To this picture are then added facts five and six, appellant’s conduct as the officers followed him, and the response of his auto’s suspension to bumps and seams in the road, which suggested to the agents that the car was either heavily laden or had weak shock absorbers or a different suspension system.

These facts, while perhaps more probative of reasonable suspicion, do not tilt the balance of the entire picture sufficiently to distinguish this case from Hemandez-Al-varado or bring it under the holding of Bugarin-Casas. Indeed, in Hemandez-Alvarado the defendant acted quite similarly to the way appellant acted. See Hernandez-Alvarado, 891 F.2d at 1415 (when officer pulled alongside defendant’s vehicle, defendant looked at officers, then quickly turned attention back to road; all occupants of defendant’s vehicle “were sitting in a rigid and uptight manner”; as officers followed behind vehicle, defendant looked in rear view mirror several times).

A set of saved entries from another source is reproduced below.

-- ==== Sys2Proof/Machine/Fpu.lean ====
section
/-! DEFINITION. Scalar floating point: 04 R106-R109. -/

namespace Sys2Proof.Machine

/-! ### Operands and results (04 R106) -/

/-- The rounding environment of the running context. -/
def Ctx.env (c : Ctx) : Env := envOf c.frm
/-- An operand of a precision: f32 is bits 31:0. -/
def fpIn (p : Prec) (x : W64) : Nat :=
  match p with
  | .s => (x.extractLsb' 0 32).toNat
  | .d => x.toNat
/-- A result: an f32 result clears bits 63:32. -/
def fpOut (x : Nat) : W64 := BitVec.ofNat 64 x
/-- Flags are sticky (02 R62). -/
def Ctx.flag (c : Ctx) (f : Flags) : Ctx := { c with fflags := c.fflags ||| f }

/-- An operation on two operands that delivers a float. -/
def fpu2 (k : Ctl) (d a b : Reg) (p : Prec) (f : Fmt → Env → Nat → Nat → Res) : Op Unit :=
  modC fun c =>
    let r := f (precFmt p) c.env (fpIn p (c.rg a)) (fpIn p (c.rg b))
    ((c.wg d (fpOut r.1)).flag r.2).next k.len

/-- A comparison of two operands. -/
def fpuCmp (k : Ctl) (d a b : Reg) (p : Prec) (f : Fmt → Nat → Nat → Bool × Flags) : Op Unit :=
  modC fun c =>
    let r := f (precFmt p) (fpIn p (c.rg a)) (fpIn p (c.rg b))
    ((c.wg d (b2w r.1)).flag r.2).next k.len

/-- A sign injection: bits are copied, no flag is set (04 R107). -/
def fpuSgn (k : Ctl) (d a b : Reg) (p : Prec) (f : Bool → Bool → Bool) : Op Unit :=
  modC fun c =>
    let x := fpIn p (c.rg a)
    let y := fpIn p (c.rg b)
    (c.wg d (fpOut ((precFmt p).withSign x (f ((precFmt p).signOf x) ((precFmt p).signOf y))))).next k.len

/-- The integer types of a conversion selector: signed, width (04 R109). -/
def cvtType (t : BitVec 2) : Bool × Nat :=
  match t.toNat with
  | 0 => (true, 64)
  | 1 => (false, 64)
  | 2 => (true, 32)
  | _ => (false, 32)

/-! ### The meanings -/

/-- FADD (04 R107). -/
def execFadd (d a b : Reg) (p : Prec) (s : State) : Host.Outcome State Fault Refusal :=
  act (ctlOf (.fadd d a b p)) (fpu2 (ctlOf (.fadd d a b p)) d a b p Fmt.add) s
/-- FSUB (04 R107). -/
def execFsub (d a b : Reg) (p : Prec) (s : State) : Host.Outcome State Fault Refusal :=
  act (ctlOf (.fsub d a b p)) (fpu2 (ctlOf (.fsub d a b p)) d a b p Fmt.sub) s
/-- FMUL (04 R107). -/
def execFmul (d a b : Reg) (p : Prec) (s : State) : Host.Outcome State Fault Refusal :=
  act (ctlOf (.fmul d a b p)) (fpu2 (ctlOf (.fmul d a b p)) d a b p Fmt.mul) s
/-- FDIV (04 R107). -/
def execFdiv (d a b : Reg) (p : Prec) (s : State) : Host.Outcome State Fault Refusal :=
  act (ctlOf (.fdiv d a b p)) (fpu2 (ctlOf (.fdiv d a b p)) d a b p Fmt.div) s
/-- FSQRT (04 R107). -/
def execFsqrt (d a : Reg) (p : Prec) (s : State) : Host.Outcome State Fault Refusal :=
  act (ctlOf (.fsqrt d a p)) (fpu2 (ctlOf (.fsqrt d a p)) d a 0 p fun f e x _ => f.sqrt e x) s
/-- FMA: g[d] is the addend (04 R107). -/
def execFma (d a b : Reg) (p : Prec) (s : State) : Host.Outcome State Fault Refusal :=
  act (ctlOf (.fma d a b p)) (modC fun c =>
    let r := (precFmt p).fma c.env (fpIn p (c.rg a)) (fpIn p (c.rg b)) (fpIn p (c.rg d))
    ((c.wg d (fpOut r.1)).flag r.2).next 4) s
/-- FMIN (04 R108). -/
def execFmin (d a b : Reg) (p : Prec) (s : State) : Host.Outcome State Fault Refusal :=
  act (ctlOf (.fmin d a b p)) (fpu2 (ctlOf (.fmin d a b p)) d a b p fun f _ x y => f.minmax false x y) s
/-- FMAX (04 R108). -/
def execFmax (d a b : Reg) (p : Prec) (s : State) : Host.Outcome State Fault Refusal :=
  act (ctlOf (.fmax d a b p)) (fpu2 (ctlOf (.fmax d a b p)) d a b p fun f _ x y => f.minmax true x y) s
/-- FEQ (04 R108). -/
def execFeq (d a b : Reg) (p : Prec) (s : State) : Host.Outcome State Fault Refusal :=
  act (ctlOf (.feq d a b p)) (fpuCmp (ctlOf (.feq d a b p)) d a b p Fmt.feq) s
/-- FLT (04 R108). -/
def execFlt (d a b : Reg) (p : Prec) (s : State) : Host.Outcome State Fault Refusal :=
  act (ctlOf (.flt d a b p)) (fpuCmp (ctlOf (.flt d a b p)) d a b p Fmt.flt) s
/-- FLE (04 R108). -/
def execFle (d a b : Reg) (p : Prec) (s : State) : Host.Outcome State Fault Refusal :=
  act (ctlOf (.fle d a b p)) (fpuCmp (ctlOf (.fle d a b p)) d a b p Fmt.fle) s
/-- FCLASS raises no flag (04 R108). -/
def execFclass (d a : Reg) (p : Prec) (s : State) : Host.Outcome State Fault Refusal :=
  act (ctlOf (.fclass d a p)) (modC fun c => (c.wg d ((precFmt p).fclass (fpIn p (c.rg a)))).next 4) s
/-- FSGNJ (04 R107). -/
def execFsgnj (d a b : Reg) (p : Prec) (s : State) : Host.Outcome State Fault Refusal :=
  act (ctlOf (.fsgnj d a b p)) (fpuSgn (ctlOf (.fsgnj d a b p)) d a b p fun _ y => y) s
/-- FSGNN (04 R107). -/
def execFsgnn (d a b : Reg) (p : Prec) (s : State) : Host.Outcome State Fault Refusal :=
  act (ctlOf (.fsgnn d a b p)) (fpuSgn (ctlOf (.fsgnn d a b p)) d a b p fun _ y => !y) s
/-- FSGNX (04 R107). -/
def execFsgnx (d a b : Reg) (p : Prec) (s : State) : Host.Outcome State Fault Refusal :=
  act (ctlOf (.fsgnx d a b p)) (fpuSgn (ctlOf (.fsgnx d a b p)) d a b p fun x y => x != y) s
/-- FCVTFI: float from integer (04 R109). -/
def execFcvtfi (d a : Reg) (t : BitVec 2) (p : Prec) (s : State) : Host.Outcome State Fault Refusal :=
  act (ctlOf (.fcvtfi d a t p)) (modC fun c =>
    let r := (precFmt p).ofInt c.env (bitsInt (cvtType t).1 (cvtType t).2 (c.rg a).toNat)
    ((c.wg d (fpOut r.1)).flag r.2).next 4) s
/-- FCVTIF: integer from float; 32-bit results are extended by their own sign (04 R109). -/
def execFcvtif (d a : Reg) (r : Bool) (t : BitVec 2) (p : Prec) (s : State) : Host.Outcome State Fault Refusal :=
  act (ctlOf (.fcvtif d a r t p)) (modC fun c =>
    let x := intConv (if r then .rtz else c.env.rm) (cvtType t).1 (cvtType t).2 ((precFmt p).val (fpIn p (c.rg a)))
    ((c.wg d (BitVec.ofInt 64 x.1)).flag x.2).next 4) s
/-- FCVTFF: the source is the other precision (04 R109). -/
def execFcvtff (d a : Reg) (p : Prec) (s : State) : Host.Outcome State Fault Refusal :=
  act (ctlOf (.fcvtff d a p)) (modC fun c =>
    let q : Prec := match p with
      | .s => .d
      | .d => .s
    let r := (precFmt p).cvt c.env ((precFmt q).val (fpIn q (c.rg a)))
    ((c.wg d (fpOut r.1)).flag r.2).next 4) s

end Sys2Proof.Machine
end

As far as the car being heavily loaded is concerned, the government’s attempt to rely on Bugarin-Casas is misplaced. First, in Bugarin-Casas the officers noted that the car was actually riding low, a fact strongly suggesting a heavy load, while in our case one of the agents conceded that the reaction of appellant’s car to road conditions was explainable by means other than a heavy load. Perhaps even more importantly, the officers in Bugarin-Casas knew that the model car they were observing had an unusual floor compartment in which illegal aliens had been found in the past. Thus, the picture facing the officers in that case was one of an individual driving a car with a relatively unusual floor compartment, which was riding low despite the fact that only one person was visible in the car. The Bugarin-Casas picture is far different from that confronting the officers in this case: an individual driving a car *1059with no known unusual storage areas, not riding low.

In sum, I consider these facts insufficient to warrant reliance on Bugarin-Ca-sas’ holding that reasonable suspicion existed, especially given our opposite conclusion in Hemandez-Alvarado, whose facts are more analogous to those before us in this case.

. Courts must examine the totality of the picture facing the officers, and not base their conclusions on the probative value of the factors, considered individually. See, e.g., Hernandez, 891 F.2d at 1416. However, in constructing this picture it is useful to consider what the individual factors add to the whole picture.

. It is true that in United States v. Brignoni-Ponce, the Supreme Court held that an individual's Latin appearance may be considered as one factor in justifying a stop. 422 U.S. 873, 887, 95 S.Ct. 2574, 2583, 45 L.Ed.2d 607 (1975). However, the factors considered up to this point, including appellant’s apparent ethnicity, do not present a picture of reasonable suspicion.